The Sequoia Project was invited to present at AHIMA’s annual conference in October 2023, where Yeager and Davis held a three-hour workshop on data usability. “Not only are they partnering with us to evangelize how to socialize the data that are out there but AHIMA is also trying to get feedback from their community for future work. They’re not only committed to doing this with us for the Taking Root initiative but they’re also working with us to develop the second iteration of the implementation guide, which will include the items we could not address in the first version. We can’t solve the problem for an entire industry overnight. We have to take baby steps, and feedback as we move forward is integral.”

Measuring the Impact
The central point the group hopes to measure is the impact its work is having on the usability issue. “It’s a hard thing to measure,” Yeager concedes. “Measuring conformance to the rules should improve the clinician and end-user experience overall. However, this is a long-term initiative, not a one-, two-, or three-year endeavor. The Sequoia board of directors, which prioritized this work, was very clear that this may take a decade to solve, and we’re in it for the long haul. We know it’s something that is absolutely essential for all of us to benefit—from patients to caregivers to public health officials to stakeholders. So, we need to do it and do it correctly.
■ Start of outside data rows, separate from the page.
-- ==== Sys2Proof/Safety.lean ====
section
/-! DEFINITION. What the claims speak of: a configuration that R5 allows, the invariant of a running machine, a run
that does not stop, and the spec's own arithmetic for results and flags, written on numbers rather than on bits. -/

namespace Sys2Proof.Machine

/-! ### Sound configurations and states -/

/-- A configuration as R5, R23, R35, R40, R220, R323 and R324 allow it. -/
abbrev Config.sound (c : Config) : Prop :=
  (c.pcBits = 16 ∨ c.pcBits = 22) ∧ c.flashEnd < 2 ^ c.pcBits ∧
  8 ≤ c.spBits ∧ c.spBits ≤ 16 ∧
  32 ≤ c.ioBase ∧ c.ioBase + 64 ≤ c.sramStart ∧ c.sramStart ≤ c.ramEnd ∧
  c.hasRampd = c.hasRampx ∧ c.hasRampy = c.hasRampx ∧ (c.hasRampx = true → c.hasRampz = true) ∧
  (c.has.elpm = true → c.hasRampz = true) ∧ (c.has.eijmpEicall = true → c.hasEind = true) ∧
  [c.io.rampd, c.io.rampx, c.io.rampy, c.io.rampz, c.io.eind, c.io.spl, c.io.sph, c.io.sreg].Nodup ∧
  (∀ a ∈ [c.io.rampd, c.io.rampx, c.io.rampy, c.io.rampz, c.io.eind, c.io.spl, c.io.sph, c.io.sreg],
    32 ≤ a ∧ a ≤ 63) ∧
  (c.vectorStride = 1 ∨ c.vectorStride = 2) ∧ (∀ n ∈ c.irqVectors, 1 ≤ n)

/-- An extension register holds only bits the device implements, and none where the device lacks it (R37). -/
abbrev extensionOk (present : Bool) (bits v : Byte) : Prop := v &&& ~~~bits = 0 ∧ (present = false → v = 0)

/-- What holds of the machine at every instruction boundary: a sound configuration; pc and SP of their widths (R23,
R35); both memories in canonical form, the SRAM within its addresses (R71); the extension registers as R37 says
they read; the pending requests a set of vectors the device has (R323). -/
structure State.Inv (s : State) : Prop where
  sound : Config.sound s.cfg
  pcWidth : s.pc.toNat < 2 ^ s.cfg.pcBits
  spWidth : s.sp.toNat < 2 ^ s.cfg.spBits
  sramForm : Memory.wf sramBlank s.sram
  sramRange : ∀ c ∈ s.sram, s.cfg.sramStart ≤ c.1 ∧ c.1 ≤ s.cfg.ramEnd
  flashForm : Memory.wf flashBlank s.flash
  rampd : extensionOk s.cfg.hasRampd (keptBits s.cfg .rampd) s.rampd
  rampx : extensionOk s.cfg.hasRampx (keptBits s.cfg .rampx) s.rampx
  rampy : extensionOk s.cfg.hasRampy (keptBits s.cfg .rampy) s.rampy
  rampz : extensionOk s.cfg.hasRampz (keptBits s.cfg .rampz) s.rampz
  eind : s.cfg.hasEind = false → s.eind = 0
  pending : s.irqPending.Pairwise (· < ·)
  vectors : ∀ n ∈ s.irqPending, n ∈ s.cfg.irqVectors

/-! ### Safe runs -/

/-- The machine takes a step: it neither ends its run nor meets an instruction without meaning. -/
def State.goesOn (s : State) : Prop := ∃ t, step s = .next t

/-- `t` is reached from `s` by steps. -/
inductive Reaches : State → State → Prop where
  | refl (s : State) : Reaches s s
  | more {s t u : State} (h : Reaches s t) (h' : step t = .next u) : Reaches s u

/-! ### The spec's arithmetic -/

/-- A word address modulo 2^PC_BITS (R24). -/
def pcAt (c : Config) (n : Int) : PAddr := BitVec.ofInt 22 (n % 2 ^ c.pcBits)

/-- The address of the word `n` words after the instruction (R24). -/
def State.nextPc (s : State) (n : Nat) : PAddr := pcAt s.cfg (s.pc.toNat + n)

/-- A stack pointer value modulo 2^SP_BITS (R35). -/
def spAt (c : Config) (n : Int) : Word := BitVec.ofInt 16 (n % 2 ^ c.spBits)

/-- SREG with the bits I T H S V N Z C, most significant first (R25). -/
def sregOf (i t h s v n z c : Bool) : Byte :=
  BitVec.ofNat 8
    (128 * i.toNat + 64 * t.toNat + 32 * h.toNat + 16 * s.toNat + 8 * v.toNat + 4 * n.toNat + 2 * z.toNat + c.toNat)

/-- SREG `x` with H, V, N, Z, C written, S their rule (R30), I and T kept. -/
def arithSreg (x : Byte) (h v n z c : Bool) : Byte := sregOf (flagOf x .i) (flagOf x .t) h (n ^^ v) v n z c

/-- The number does not fit an 8-bit two's complement byte. -/
def overflows8 (n : Int) : Bool := n < -128 || 127 < n

/-- The number does not fit a 16-bit two's complement word. -/
def overflows16 (n : Int) : Bool := n < -32768 || 32767 < n

/-- The byte of `a + b + c` (R122). -/
def sumByte (a b : Byte) (c : Bool) : Byte := BitVec.ofNat 8 (a.toNat + b.toNat + c.toNat)

/-- SREG after `a + b + c`: R122 in the words "Equivalently ...". -/
def sumSreg (x a b : Byte) (c : Bool) : Byte :=
  let total := a.toNat + b.toNat + c.toNat
  arithSreg x (15 < a.toNat % 16 + b.toNat % 16 + c.toNat) (overflows8 (a.toInt + b.toInt + c.toNat))
    (128 ≤ total % 256) (total % 256 = 0) (255 < total)

/-- The byte of `a - b - c` (R123). -/
def diffByte (a b : Byte) (c : Bool) : Byte := BitVec.ofInt 8 (a.toNat - b.toNat - c.toNat)

/-- SREG after `a - b - c`: R123 in the words "Equivalently ..."; `z` is Z where the result is zero (R127). -/
def diffSreg (x a b : Byte) (c z : Bool) : Byte :=
  let r := (diffByte a b c).toNat
  arithSreg x (a.toNat % 16 < b.toNat % 16 + c.toNat) (overflows8 (a.toInt - b.toInt - c.toNat))
    (128 ≤ r) (r = 0 && z) (a.toNat < b.toNat + c.toNat)

/-- SREG after a logical result `r`: R124. -/
def logicSreg (x r : Byte) : Byte := arithSreg x (flagOf x .h) false (128 ≤ r.toNat) (r = 0) (flagOf x .c)

/-- SREG with V, N, Z, C of a 16-bit result `r`, H kept (R125). -/
def wordSreg (x : Byte) (v : Bool) (r : Word) (c : Bool) : Byte :=
  arithSreg x (flagOf x .h) v (32768 ≤ r.toNat) (r = 0) c

/-- SREG after a multiply: only C and Z written (R126). -/
def productSreg (x : Byte) (c z : Bool) : Byte :=
  sregOf (flagOf x .i) (flagOf x .t) (flagOf x .h) (flagOf x .s) (flagOf x .v) (flagOf x .n) z c

/-- SREG after a shift or rotate with result `r`, `c` shifted out and `h` for H: R270. -/
def shiftSreg (x : Byte) (h : Bool) (r : Nat) (c : Bool) : Byte :=
  arithSreg x h ((128 ≤ r : Bool) ^^ c) (128 ≤ r) (r = 0) c

/-! ### Places and stack room -/

/-- Something stands at the data address (R71). -/
def State.mapped (s : State) (a : Nat) : Prop := placeOf s.cfg a ≠ .nothing

/-- The `n` bytes from `SP - (n - 1)` to `SP` are SRAM: room for a push of `n` bytes that meets no register. -/
abbrev State.roomBelow (s : State) (n : Nat) : Prop :=
  Config.sound s.cfg ∧ s.sp.toNat < 2 ^ s.cfg.spBits ∧ s.cfg.sramStart + n ≤ s.sp.toNat + 1 ∧ s.sp.toNat ≤ s.cfg.ramEnd

/-- The `n` bytes from `SP + 1` to `SP + n` are SRAM: a pop of `n` bytes that meets no register. -/
abbrev State.bytesAbove (s : State) (n : Nat) : Prop :=
  Config.sound s.cfg ∧ s.sp.toNat + n < 2 ^ s.cfg.spBits ∧ s.cfg.sramStart ≤ s.sp.toNat + 1 ∧
    s.sp.toNat + n ≤ s.cfg.ramEnd

/-- The instruction is one of those that write the data space: the stores, PUSH and the calls (R68). OUT, SBI and CBI
write an I/O location. -/
def writesData : Instr → Bool
  | .sts _ _ | .stX _ | .stXInc _ | .stXDec _ | .stY _ | .stYInc _ | .stYDec _ | .stdY _ _ | .stZ _ | .stZInc _
  | .stZDec _ | .stdZ _ _ | .push _ | .rcall _ | .icall | .eicall | .call _ => true
  | _ => false

end Sys2Proof.Machine
end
I remind people that sophisticated health IT systems, artificial intelligence, and clinical decision support are all wonderful things, but if the data quality and usability are not there, none of that works. It’s very important and the foundation for any interoperability to be useful.”

A Call to Engagement and Expansion
Now embarking on its second decade, The Sequoia Project welcomes new members who share the organization’s commitment to advancing health information exchange implementation across the nation. The nonprofit is also open to adding new health IT interoperability initiatives. “We’re always open to exploring new partnerships and initiatives,” Yeager says. “The Sequoia Project’s work takes the form of independent initiatives, and we’re an ideal home for projects that require a collaborative environment in which many entities with differing perspectives can work productively together. We have the ability to provide the sustaining management services and governance support required to allow new initiatives to grow and succeed. What is especially beneficial is that our initiatives work independently but also draw upon each other’s perspective and expertise, and that is great for everyone.”

— Susan Chapman, MA, MFA, PGYT, is a Los Angeles–based freelance writer and editor.